In any system where a single ligand can modulate numerous receptors and effectors, selective synthetic ligands are essential; both as tools to elucidate physiological and biochemical effects mediated by individual receptor subtypes, and as potential therapeutic compounds. This is especially true for the somatostatin system where it is common for more than one receptor subtype to be expressed in the same cell (Patel, 1997). While somatostatin receptor subtypes have been characterised by molecular cloning and pharmacology, the availability of “selective” ligands for individual subtypes is still relatively limited. Early synthetic peptide analogues of somatostatin, such as octreotide, BIM 23014, RC 160 and MK 678, bind to two or more receptor subtypes with similar high affinity Raynor et al., 1993, Hoyer et al., 1994, Siehler et al., 1999.

Merck scientists recently developed a series of non-peptide agonists with high affinity and selectivity for the individual somatostatin receptor subtypes Rohrer et al., 1998, Rohrer and Berk, 1999, Yang et al., 1998a, Yang et al., 1998b. Of these, the sst₂-selective L-054,522 has been shown to mediate inhibition of growth hormone release from rat anterior pituitary and glucagon release from rat pancreas at nanomolar concentrations (Yang et al., 1998a). The advantage of non-peptidic compounds is that they have potential for greater oral bioavailability than peptides that must be administered by subcutaneous or intravenous injection (Yang et al., 1998b) and, in most cases, have short duration of action and little, if any, brain penetration.

However, receptor-selective antagonists are also needed, to conclusively prove that a particular receptor subtype mediates a particular physiological function of somatostatin. Unfortunately, at the present time, very few somatostatin receptor-subtype selective antagonists have been identified. With regards to sst₂-selective compounds specifically, a number of antagonist ligands have been have been reported Bass et al., 1996, Baumbach et al., 1998, Hocart et al., 1998, Hocart et al., 1999 and have been used to distinguish effects of SRIF which are mediated by sst₂, including inhibition of gastric acid release (Rossowski et al., 1998) and growth hormone release from pituitary cells (Hocart et al., 1999). However, these are all modifications of peptides, making them poor candidates for therapeutic or diagnostic use.
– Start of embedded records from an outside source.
/-- `rdb` of a register of one word yields `st32` of it (R111). -/
theorem yieldsBytes_rdb_word {row : WindowRow} (hm : row ∈ window) (hone : row.words = 1) {s : State} {v : Nat}
    (hread : (s.readReg row.reg 0).toNat = v) (rest : List HostTxn) :
    YieldsBytes (.rdb row.reg) s rest (stBytes 4 v).toList := by
  have h := yieldsBytes_rdb hm s rest
  rw [hone, List.range_one, List.flatMap_singleton, st32Bytes_eq, hread] at h
  exact h

/-! ### The accesses of the statements (R105, R110, R111) -/

/-- The first offset of each register is a multiple of 4 (R41). -/
theorem regBase_of_mapBases : ∀ p ∈ mapBases, regBase p.1 = p.2 ∧ p.2 % 4 = 0 := by decide

/-- `rd` and `wr` inside the window are the aligned access at `REG + k` (R110). -/
theorem expand_wr_rd {reg : Reg} {k base : Nat} (hm : (reg, base) ∈ mapBases) (hk : k % 4 = 0)
    (hend : base + k < 0x1000) (w : Word) :
    (HostStmt.wr reg k w).expand = some [.regWrite 4 (BitVec.ofNat 12 (base + k)) w] ∧
      (HostStmt.rd reg k).expand = some [.regRead 4 (BitVec.ofNat 12 (base + k))] := by
  obtain ⟨hbase, -⟩ := regBase_of_mapBases _ hm
  have hin : inWindow reg k = true := decide_eq_true ⟨hk, by rwa [hbase]⟩
  simp only [HostStmt.expand, wrTxn, rdTxn, hin, if_true, hbase, and_self]

@[simp] theorem length_mwrTxns (addr : Nat) (bytes : List Byte) : (mwrTxns addr bytes).length = bytes.length := by
  induction bytes generalizing addr with
  | nil => rfl
  | cons b bytes ih => rw [mwrTxns, List.length_cons, List.length_cons, ih]

/-- Byte i of `mwr` goes to addr + i (R110). -/
theorem getElem?_mwrTxns (addr : Nat) (bytes : List Byte) {i : Nat} (h : i < bytes.length) :
    (mwrTxns addr bytes)[i]? = some (.memWrite (addr + i) bytes[i]) := by
  induction bytes generalizing addr i with
  | nil => cases h
  | cons b bytes ih =>
    cases i with
    | zero => rfl
    | succ i =>
      rw [mwrTxns, List.getElem?_cons_succ, ih _ (Nat.lt_of_succ_lt_succ h), List.getElem_cons_succ,
        Nat.add_right_comm, Nat.add_assoc]

/-- A command that can be encoded is the write of its encoding to CMD (R105, R110). -/
theorem expand_command {i : Instr} (h : i.off ≤ 63) :
    (HostStmt.command i).expand = some [.regWrite 4 0x008 (encode i)] := by
  have hcmd (w : Word) : wrTxn .cmd 0 w = .regWrite 4 0x008 w := rfl
  simp only [HostStmt.expand, assemble, (wellFormed_iff i).2 h, if_true, hcmd]

/-- Settles O59: the accesses are the statements' expansions, and what `mrd` and `rdb` yield is what their reads read. -/
theorem hostStatementsReachTheBlock : Obligations.HostStatementsReachTheBlock := by
  unfold Obligations.HostStatementsReachTheBlock
  refine ⟨fun reg k base w hm hk hend => expand_wr_rd hm hk hend w,
    fun addr bytes => ⟨_, rfl, length_mwrTxns addr bytes, fun i h => getElem?_mwrTxns addr bytes h⟩,
    fun s addr n rest h => yieldsBytes_mrd h rest, fun s d n => rfl, rfl, fun i h => expand_command h,
    fun s rest => ⟨⟨?_, ?_, ?_, ?_, ?_, ?_, ?_, ?_, ?_, ?_⟩, ?_, ?_, ?_, ?_, ?_, ?_⟩⟩
  · exact yieldsBytes_rdb_bytes (row := ⟨.key, 0x020, 8⟩) (by decide) (fun _ => rfl) rfl rest
  · exact yieldsBytes_rdb_bytes (row := ⟨.inp, 0x040, 4⟩) (by decide) (fun _ => rfl) rfl rest
  · exact yieldsBytes_rdb_bytes (row := ⟨.const, 0x050, 4⟩) (by decide) (fun _ => rfl) rfl rest
  · exact yieldsBytes_rdb_bytes (row := ⟨.nonce, 0x060, 6⟩) (by decide) (fun _ => rfl) rfl rest
  · exact yieldsBytes_rdb_bytes (row := ⟨.out, 0x080, 16⟩) (by decide) (fun _ => rfl) rfl rest
  · exact yieldsBytes_rdb_bytes (row := ⟨.pkey, 0x0C0, 8⟩) (by decide) (fun _ => rfl) rfl rest
  · exact yieldsBytes_rdb_bytes (row := ⟨.tag, 0x0E0, 4⟩) (by decide) (fun _ => rfl) rfl rest
  · exact yieldsBytes_rdb_bytes (row := ⟨.tagx, 0x0F0, 4⟩) (by decide) (fun _ => rfl) rfl rest
  · exact yieldsBytes_rdb_bytes (row := ⟨.ca, 0x100, 8⟩) (by decide) (fun _ => rfl) rfl rest
  · exact yieldsBytes_rdb_bytes (row := ⟨.cb, 0x120, 8⟩) (by decide) (fun _ => rfl) rfl rest
  · exact yieldsBytes_rdb_word (row := ⟨.id, 0x000, 1⟩) (by decide) rfl rfl rest
  · exact yieldsBytes_rdb_word (row := ⟨.status, 0x004, 1⟩) (by decide) rfl s.toNat_statusWord rest
  · exact yieldsBytes_rdb_word (row := ⟨.cmd, 0x008, 1⟩) (by decide) rfl rfl rest
  · exact yieldsBytes_rdb_word (row := ⟨.src, 0x00C, 1⟩) (by decide) rfl rfl rest
  · exact yieldsBytes_rdb_word (row := ⟨.dst, 0x010, 1⟩) (by decide) rfl rfl rest
  · exact yieldsBytes_rdb_word (row := ⟨.len, 0x014, 1⟩) (by decide) rfl rfl rest

/-! ### The conditional of a host program (R110; log 12) -/

/-- The program of a conditional is the read, the entries of the test and its two parts, and the rest. -/
theorem expandProgram_ifRd {reg : Reg} {k : Nat} {x : HostTxn} (hrd : (HostStmt.rd reg k).expand = some [x])
    (value : Word) {a b r : HostProgram} {ta tb tr : List HostTxn} (ha : expandProgram a = some ta)
    (hb : expandProgram b = some tb) (hr : expandProgram r = some tr) :
    expandProgram (.ifRd reg k value a b r) = some (x :: (branchTxns 0 (.word value) ta tb ++ tr)) := by
  simp only [HostProgram.ifRd, expandProgram, hrd, ha, hb, hr, List.singleton_append]

/-- The test of the value read last goes on with the first part and the jump, or with the second part. -/
theorem step_branchTxns (s : State) (word value : Word) (ta tb rest : List HostTxn) :
    step { s with reads := s.reads ++ [.word word], pending := branchTxns 0 (.word value) ta tb ++ rest } =
      .next { s with
        reads := s.reads ++ [.word word],
        pending := if word = value then ta ++ .skip tb.length :: (tb ++ rest) else tb ++ rest } := by
  have hdrop : (ta ++ .skip tb.length :: (tb ++ rest)).drop (ta.length + 1) = tb ++ rest := by
    rw [← List.drop_drop, List.drop_left]
    rfl
  have htest := step_test (s.pushRead (.word word)) 0 (.word value) (ta.length + 1)
    (ta ++ .skip tb.length :: (tb ++ rest))
  simp only [State.hasRead_zero_pushRead, hdrop, beq_iff_eq, HostRead.word.injEq] at htest
  rw [branchTxns, List.cons_append, List.append_assoc, List.cons_append]
  exact htest

/-- Settles O60: the read is recorded, the test takes one part, and the jump drops the other. -/
theorem hostConditionalTakesOnePart : Obligations.HostConditionalTakesOnePart := by
  unfold Obligations.HostConditionalTakesOnePart
  intro s reg k base value a b r ta tb tr more hm hk hend ha hb hr
  obtain ⟨-, hrd⟩ := expand_wr_rd hm hk hend value
  obtain ⟨-, hbase⟩ := regBase_of_mapBases _ hm
  have halign : (BitVec.ofNat 12 (base + k)).toNat % 4 = 0 := by
    rw [BitVec.toNat_ofNat, Nat.mod_eq_of_lt hend]
    omega
  refine ⟨⟨_, expandProgram_ifRd hrd value ha hb hr, ?_⟩, ?_⟩
  · have hread := step_regRead s (branchTxns 0 (.word value) ta tb ++ (tr ++ more)) halign
    have htest := step_branchTxns s (s.readWindow (BitVec.ofNat 12 (base + k))) value ta tb (tr ++ more)
    rw [List.cons_append, List.append_assoc, List.append_assoc]
    exact (run_succ hread 1).trans (run_succ htest 0)
  · rw [step_skip, List.append_assoc, List.drop_left]

end Sys2Proof.Machine
end

section
/-!
PROOFS. The family 40_salsa20core: CORE adds the words of the state before the rounds back (R126), and the rounds are a
bijection that keeps zero (R125, R129).
-/

namespace Sys2Proof.Machine

/-! ### CORE (R126, R128) -/

/-- Word i of `salsa20_core`: the word after the rounds plus the word before them (R126). -/
theorem wordAt_salsa20Core (input : Bytes 16) (key : Bytes 32) (const : Bytes 16) (i : Fin 16) :
    wordAt (salsa20Core input key const) i.val =
      (rounds20 (loadState input key const))[i] + (loadState input key const)[i] := by
  rw [salsa20Core, wordAt_storeWords _ i.isLt, Vector.getElem_ofFn]

/-- CORE on a block that is not locked (R128). -/
theorem exec_core {s : State} (h : s.statusErr = 0) :
    exec .core s = .next (s.setOut (salsa20Core s.inp s.key s.const)) :=
  unlessLocked_of_unlocked (s.locked_eq_false_iff.2 h) _

/-- Settles O16: CORE sets OUT to the result of the core, word by word the feed-forward. -/
theorem coreAddsTheInputWordsBack : Obligations.CoreAddsTheInputWordsBack := by
  unfold Obligations.CoreAddsTheInputWordsBack
  intro s h
  exact ⟨_, exec_core h, rfl, wordAt_salsa20Core s.inp s.key s.const⟩

/-! ### The quarter-round undone (R122) -/

/-- The four lines of `quarter` undone, the last line first. -/
def quarterInv (q : Quarter) : Quarter :=
  let a := q.a ^^^ rotl32 (q.d + q.c) 18
  let d := q.d ^^^ rotl32 (q.c + q.b) 13
  let c := q.c ^^^ rotl32 (q.b + a) 9
  let b := q.b ^^^ rotl32 (a + d) 7
  ⟨a, b, c, d⟩

/-- Each line XORs onto a word a value of two other words, and XORing it again undoes the line. -/
theorem quarterInv_quarter (q : Quarter) : quarterInv (quarter q) = q := by
  simp [quarterInv, quarter]

theorem quarter_quarterInv (q : Quarter) : quarter (quarterInv q) = q := by
  simp [quarterInv, quarter]

/-! ### A map of four words at four positions -/

/-- The words of x at the positions a, b, c, d. -/
def quarterAt (x : Words 16) (a b c d : Fin 16) : Quarter := ⟨x[a], x[b], x[c], x[d]⟩

/-- The words of q put at the positions a, b, c, d of x. -/
def putQuarter (x : Words 16) (a b c d : Fin 16) (q : Quarter) : Words 16 :=
  (((x.set a q.a).set b q.b).set c q.c).set d q.d

/-- `qr` is `quarter` on the words at its four positions (R122). -/
theorem qr_eq (x : Words 16) (a b c d : Fin 16) : qr x a b c d = putQuarter x a b c d (quarter (quarterAt x a b c d)) :=
  rfl

section
variable {a b c d : Fin 16}

theorem putQuarter_quarterAt (x : Words 16) : putQuarter x a b c d (quarterAt x a b c d) = x := by
  simp [putQuarter, quarterAt]

theorem quarterAt_putQuarter (hd : [a, b, c, d].Nodup) (x : Words 16) (q : Quarter) :
    quarterAt (putQuarter x a b c d q) a b c d = q := by
  have hr : [d, c, b, a].Nodup := List.nodup_reverse.2 hd
  simp only [List.nodup_cons, List.mem_cons, List.not_mem_nil, or_false, not_or, Fin.ext_iff] at hr
  simp [putQuarter, quarterAt, hr]

/-- The second put covers the first, whether or not the positions differ. -/
theorem putQuarter_putQuarter (x : Words 16) (p q : Quarter) :
    putQuarter (putQuarter x a b c d p) a b c d q = putQuarter x a b c d q := by
  ext i hi
  simp only [putQuarter, Vector.getElem_set]
  grind

/-- The quarter-round on four different positions is a bijection: `quarterInv` on the same positions undoes it. -/
theorem qr_bijective (hd : [a, b, c, d].Nodup) : Function.Bijective fun x => qr x a b c d := by
  refine Function.bijective_iff_has_inverse.2
    ⟨fun x => putQuarter x a b c d (quarterInv (quarterAt x a b c d)), fun x => ?_, fun x => ?_⟩
  · simp only [qr_eq, quarterAt_putQuarter hd, putQuarter_putQuarter, quarterInv_quarter, putQuarter_quarterAt]
  · simp only [qr_eq, quarterAt_putQuarter hd, putQuarter_putQuarter, quarter_quarterInv, putQuarter_quarterAt]

end

/-! ### The rounds (R123 to R125) -/

theorem colround_bijective : Function.Bijective colround :=
  (qr_bijective (by decide)).comp <| (qr_bijective (by decide)).comp <| (qr_bijective (by decide)).comp <|
    qr_bijective (by decide)

theorem rowround_bijective : Function.Bijective rowround :=
  (qr_bijective (by decide)).comp <| (qr_bijective (by decide)).comp <| (qr_bijective (by decide)).comp <|
    qr_bijective (by decide)

/-- n double-rounds are n iterations of one (R125). -/
theorem doubleRounds_eq_iterate (n : Nat) : doubleRounds n = (rowround ∘ colround)^[n] := by
  induction n with
  | zero => rfl
  | succ n ih => rw [Function.iterate_succ, ← ih]; rfl

theorem rounds20_eq_iterate : rounds20 = (rowround ∘ colround)^[10] := doubleRounds_eq_iterate 10

theorem rounds20_bijective : Function.Bijective rounds20 := by
  rw [rounds20_eq_iterate]
  exact (rowround_bijective.comp colround_bijective).iterate 10

/-! ### Zero is kept (R129) -/

/-- The quarter-round keeps zero words, wherever they stand. -/
theorem qr_zero (a b c d : Fin 16) : qr (Vector.replicate 16 0) a b c d = Vector.replicate 16 0 := by
  have hat : quarterAt (Vector.replicate 16 0) a b c d = ⟨0, 0, 0, 0⟩ := by simp [quarterAt]
  have hq : quarter ⟨0, 0, 0, 0⟩ = ⟨0, 0, 0, 0⟩ := by decide
  rw [qr_eq, hat, hq, ← hat, putQuarter_quarterAt]

theorem rounds20_zero : rounds20 (Vector.replicate 16 0) = Vector.replicate 16 0 := by
  rw [rounds20_eq_iterate]
  refine Function.iterate_fixed ?_ 10
  simp only [Function.comp_apply, rowround, colround, qr_zero]

theorem getD_zeroBytes (n i : Nat) : (zeroBytes n).getD i 0 = 0 := by
  rcases Nat.lt_or_ge i n with h | h
  · simp [getD_of_lt _ _ h, zeroBytes]
  · exact getD_of_le _ _ h

theorem wordAt_zeroBytes (n k : Nat) : wordAt (zeroBytes n) k = 0 := by
  simp only [wordAt, getD_zeroBytes]
  rfl

theorem loadState_zero : loadState (zeroBytes 16) (zeroBytes 32) (zeroBytes 16) = Vector.replicate 16 0 := by
  simp only [loadState, wordAt_zeroBytes]
  rfl

theorem storeWords_zero (m : Nat) : storeWords (Vector.replicate m (0 : Word)) = zeroBytes (4 * m) := by
  ext i hi
  simp [zeroBytes, st32Byte]

/-- Zero plus zero, so the feed-forward keeps what the rounds keep (R129 (b)). -/
theorem salsa20Core_zero : salsa20Core (zeroBytes 16) (zeroBytes 32) (zeroBytes 16) = zeroBytes 64 := by
  have hsum : Vector.ofFn (fun i : Fin 16 =>
      (Vector.replicate 16 (0 : Word))[i] + (Vector.replicate 16 (0 : Word))[i]) = Vector.replicate 16 0 := by
    ext i hi
    simp
  simp only [salsa20Core, loadState_zero, rounds20_zero, hsum, storeWords_zero]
Scientists at Pfizer have recently described a series of small sst₂-selective non-peptide ligands, presented as antagonists (Hay et al., 2001a). These compounds are based on the structure of the Merck sst₂-selective non-peptide agonists such as L-054,522 (Yang et al., 1998a), but have been modified to produce compounds that bind with nanomolar affinity to sst₂ and to behave as antagonists of SRIF-14-mediated inhibition of vasoactive intestinal peptide (VIP)-stimulated cAMP accumulation. Their rationale for this study was that sst₂-selective antagonists might be useful to upregulate growth hormone levels in livestock.

Thus, the present study examines radioligand binding and functional properties of three compounds: 1, 2 and 3 that correspond to compounds 6, 7e and 7a reported by Hay et al. (2001a). Compound 1 is the agonist from which the two putative antagonists 2 and 3 were derived.